Have you ever passed a kidney stone before? If so, you know it’s terrible! I’ve met women who would rather deliver a baby! Fortunately, there are a few dietary changes you can make to help prevent their formation.
In the video below, Dr. James Farrell discusses dietary recommendations that help prevent kidney stones.
If you don’t like the video or want more information, continue reading.
Here are 5 dietary recommendations that can help prevent kidney stones
1) Drink more water
You want to try and make about 2.5 liters of urine in a day. I know we don’t all pee in a measuring cup, or hopefully not many of us at all.
Therefore, here is how to tell you’re hydrated enough:
- If your urine is clear, you’re hydrated.
- If it’s yellow, drink more water. Not soda or juice, more water!
Note: If you’re not drinking enough water, consider one of the following products to help you do so.
2) Eat less salt
While most kidney stones are calcium based, it’s how much salt your kidney sees that really matters. When I say salt or sodium, I’m using them interchangeably as they mean the same thing.
I have a lot of patients who say “doc, it’s not a problem – we don’t add table salt to our food so I think we’re good there.” You might be good, but humor me for a second.
The majority of salt in our diet comes from canned, boxed, packaged, processed and fast food. And we all need salt to live but we don’t need too much.
In fact, we should be getting about 2 to 2.3 grams of salt in our diet a day (or 2,000 milligrams to 2,300 milligrams).
Remember that 1 gram is 1,000 milligrams. The reason this matters is I want you to look at the food labels of the things you buy. It’ll say sodium in milligrams and everything is based off serving sizes. In doing so, you have a rough idea of how much salt you have in your body on a daily basis.

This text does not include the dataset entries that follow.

theorem forwarding_evalClaim_write {s : State} {r : UpRequest} {claims : List Claim} {l : Nat} {lanes : List Lane}
    (write : r.kind = .write lanes) (absent : (s.line (indexOf l)).isAt l = false) :
    (forwarding s r claims).evalClaim (indexOf l) (forwardClaim false l) =
      (((forwarding s r claims).clearClaim (indexOf l) false).offerIfCleared, false) := by
  have kind : (forwarding s r claims).evalForward (indexOf l) l =
      ((forwarding s r claims).evalForwardWrite (indexOf l) l r.first lanes, false) := by
    simp only [State.evalForward, forwarding, presentedAs, write]
  have away : ((forwarding s r claims).line (indexOf l)).isAt l = false := absent
  simp only [State.evalClaim, forwardClaim, kind, State.evalForwardWrite, away, Bool.false_eq_true, if_false]

theorem forwarding_offers {s : State} {r : UpRequest} {claims : List Claim} (all : ∀ c ∈ claims, c.cleared = true) :
    (forwarding s r claims).offerIfCleared = forwardOffered s r claims := by
  rw [State.offerIfCleared_all (p := { req := r, cls := (s.classify r).1, window := (s.classify r).2, stale := false
                                       phase := .claims, answer := none }) rfl]
  · rfl
  · simp only [forwarding, List.all_eq_true]
    intro c hc
    simp [all c hc]

theorem forwarding_waits {s : State} {r : UpRequest} {claims : List Claim} {l : Nat}
    (fresh : forwardClaim false l ∈ claims) : (forwarding s r claims).offerIfCleared = forwarding s r claims := by
  refine State.offerIfCleared_not ?_
  simp only [forwarding, List.all_eq_false]
  exact ⟨_, fresh, by simp [forwardClaim, Claim.ofIntake]⟩

/-- Each claim of a read that meets no record leaves its list, and with the last the read asks for its grant (R129). -/
theorem forwarding_read {s : State} {r : UpRequest} (read : r.kind = .read) (lines : List Nat) (some_ : lines ≠ [])
    (apart : (lines.map indexOf).Nodup) (absent : ∀ l ∈ lines, (s.line (indexOf l)).isAt l = false) :
    lines.foldl (fun s l => s.evalIndex (indexOf l)) (forwarding s r (lines.map (forwardClaim false))) =
      forwardOffered s r [] := by
  induction lines with
  | nil => exact absurd rfl some_
  | cons l rest ih =>
    simp only [List.map_cons, List.nodup_cons, List.mem_cons, forall_eq_or_imp] at apart absent
    have popped : (forwarding s r ((l :: rest).map (forwardClaim false))).popClaim (indexOf l) =
        forwarding s r (rest.map (forwardClaim false)) := by
      simp [State.popClaim, forwarding, State.setClaims, forwardClaim_on]
    have result := forwarding_evalClaim_read (claims := (l :: rest).map (forwardClaim false)) read absent.1
    rw [popped] at result
    have rests : (forwarding s r (rest.map (forwardClaim false))).offerIfCleared.headClaim (indexOf l) = none := by
      rw [State.headClaim, State.offerIfCleared_ls, List.find?_eq_none]
      intro x hx
      simp [forwardClaims_apart apart.1 x hx]
    rw [List.foldl_cons, State.evalIndex_served (s := forwarding s r ((l :: rest).map (forwardClaim false)))
      (State.headClaim_at (before := []) rfl (by simp) (by simp [forwardClaim_on])) rfl result rests]
    cases rest with
    | nil => exact forwarding_offers (by simp)
    | cons m rest =>
      rw [forwarding_waits (l := m) (by simp)]
      exact ih (by simp) apart.2 absent.2

/-- Each claim of a write that meets no record is cleared, and with the last the write asks for its grant (R130). -/
theorem forwarding_write {s : State} {r : UpRequest} {lanes : List Lane} (write : r.kind = .write lanes)
    (done lines : List Nat) (some_ : lines ≠ []) (apart : ((done ++ lines).map indexOf).Nodup)
    (absent : ∀ l ∈ lines, (s.line (indexOf l)).isAt l = false) :
    lines.foldl (fun s l => s.evalIndex (indexOf l))
        (forwarding s r (done.map (forwardClaim true) ++ lines.map (forwardClaim false))) =
      forwardOffered s r ((done ++ lines).map (forwardClaim true)) := by
  induction lines generalizing done with
  | nil => exact absurd rfl some_
  | cons l rest ih =>
    simp only [List.mem_cons, forall_eq_or_imp] at absent
    have before : ∀ x ∈ done.map (forwardClaim true), x.on (indexOf l) = false := by
      refine forwardClaims_apart fun hl => ?_
      rw [List.map_append, List.nodup_append] at apart
      exact apart.2.2 _ hl _ (by simp) rfl
    have here : (forwardClaim false l).on (indexOf l) = true := by simp [forwardClaim_on]
    have cleared : (forwarding s r (done.map (forwardClaim true) ++ (l :: rest).map (forwardClaim false))).clearClaim
        (indexOf l) false =
        forwarding s r ((done ++ [l]).map (forwardClaim true) ++ rest.map (forwardClaim false)) := by
      simp only [State.clearClaim, forwarding, State.setClaims, List.map_cons, modFirst_at _ before here]
      simp [forwardClaim]
    have result := forwarding_evalClaim_write
      (claims := done.map (forwardClaim true) ++ (l :: rest).map (forwardClaim false)) write absent.1
    rw [cleared] at result
    rw [List.foldl_cons, State.evalIndex_waits
      (s := forwarding s r (done.map (forwardClaim true) ++ (l :: rest).map (forwardClaim false)))
      (State.headClaim_at rfl before here) rfl result]
    cases rest with
    | nil =>
      rw [List.foldl_nil, List.map_nil, List.append_nil]
      exact forwarding_offers (List.forall_mem_map.mpr fun _ _ => rfl)
    | cons m rest =>
      rw [forwarding_waits (l := m) (by simp), ih (done ++ [l]) (by simp) (by simpa using apart) absent.2]
      simp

See where your big salt loads are and where you can make some changes. The easy changes are buying from packages or companies that have less salt in them upfront.

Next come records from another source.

/-- Settles O24: a write that is merged is accounted where no completion can follow; the others wait at the claim. -/
theorem ingestWritePosted : Obligations.IngestWritePosted := by
  intro r s i w g band wf free port quiet swept none_ cls answer asked settled line x lanes posted waiting claim
  rw [exec_upstreamRequest_ingest wf free port swept none_ cls]
  have unresolved : answer = .pendingBand g ∨ ∃ b, answer = .waiting g b := by
    cases band with
    | none => exact .inl rfl
    | some b => exact .inr ⟨b, rfl⟩
  have stage := ftAnswer_unresolved asked unresolved settled
  have stays : (s.frame i).closed = true ∨ (s.frame i).state ≠ .resolved ∨ (s.frame i).held ≠ 0 := by
    rcases stage with ⟨h, _⟩ | ⟨_, h, _⟩ | ⟨h | h, _⟩
    · exact .inr (.inl (by rw [h]; decide))
    · exact .inl h
    · exact .inr (.inl (by rw [h]; decide))
    · exact .inr (.inl (by rw [h]; decide))
  have evaluated := s.asks_evalClaim r i w asked
  have step : (s.asked r i w answer).evalAnswered x line (ingestOf r i w) i w answer =
      (s.asked r i w answer).unresolvedWrite x line (ingestOf r i w) i w g band := by
    cases band <;> rfl
  rw [step] at evaluated
  refine ⟨fun record => ?_, fun b old demand record => ?_, fun tag b old demand record other => ?_, fun record => ?_⟩
  · rw [State.unresolvedWrite_new (s := s.asked r i w answer) record, State.postNew_eq stays] at evaluated
    rw [ingest_served quiet evaluated (by rfl) (by rfl) (by rfl) (by rfl) (by rfl) (by rfl) (by rfl)]
    exact ⟨_, rfl, ⟨rfl, rfl, rfl, rfl, fun j other => put_other _ (Ne.symm other) _⟩, put_self _ _ _,
      PostedAccount.of (fun j other => put_other _ (Ne.symm other) _) (put_self _ _ _) stage⟩
  · rw [State.unresolvedWrite_merge (s := s.asked r i w answer) record, State.postMerge_eq stays] at evaluated
    rw [ingest_served quiet evaluated (by rfl) (by rfl) (by rfl) (by rfl) (by rfl) (by rfl) (by rfl)]
    refine ⟨_, _, rfl, ⟨rfl, rfl, rfl, rfl, fun j other => put_other _ (Ne.symm other) _⟩, put_self _ _ _,
      fun full => mergeLanes_get full (linePart_length _ _ _),
      PostedAccount.of (fun j other => put_other _ (Ne.symm other) _) ((put_self _ _ _).trans ?_) stage⟩
    rw [Slot.posted, FrameRecord.linesHeld_zero]
  · have held : (s.asked r i w answer).line x = .held tag b old demand := record
    rw [State.unresolvedWrite_demands held other, State.demand_eq held] at evaluated
    rw [ingest_waits quiet asked evaluated rfl] <;> rfl
  · rw [State.unresolvedWrite_waits (s := s.asked r i w answer) record] at evaluated
    rw [ingest_waits quiet asked evaluated rfl] <;> rfl

end Sys2Proof.Machine
end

Also, low and no salt added foods are available, you just have to look for them a little bit – and I don’t think you’re going to miss the taste.
For all those foods that don’t have a label, like produce or if you eat out at chain restaurants, you can actually google that stuff. Most of the time you can find out how much sodium is in what you’re eating.
Overall, get a rough idea of where you are. Are you consuming 3 grams a day? 2 grams a day? 4 grams a day? See where you can make some changes.
3) More citrate
Have you ever had someone say “If you have kidney stones, just drink lemonade!”?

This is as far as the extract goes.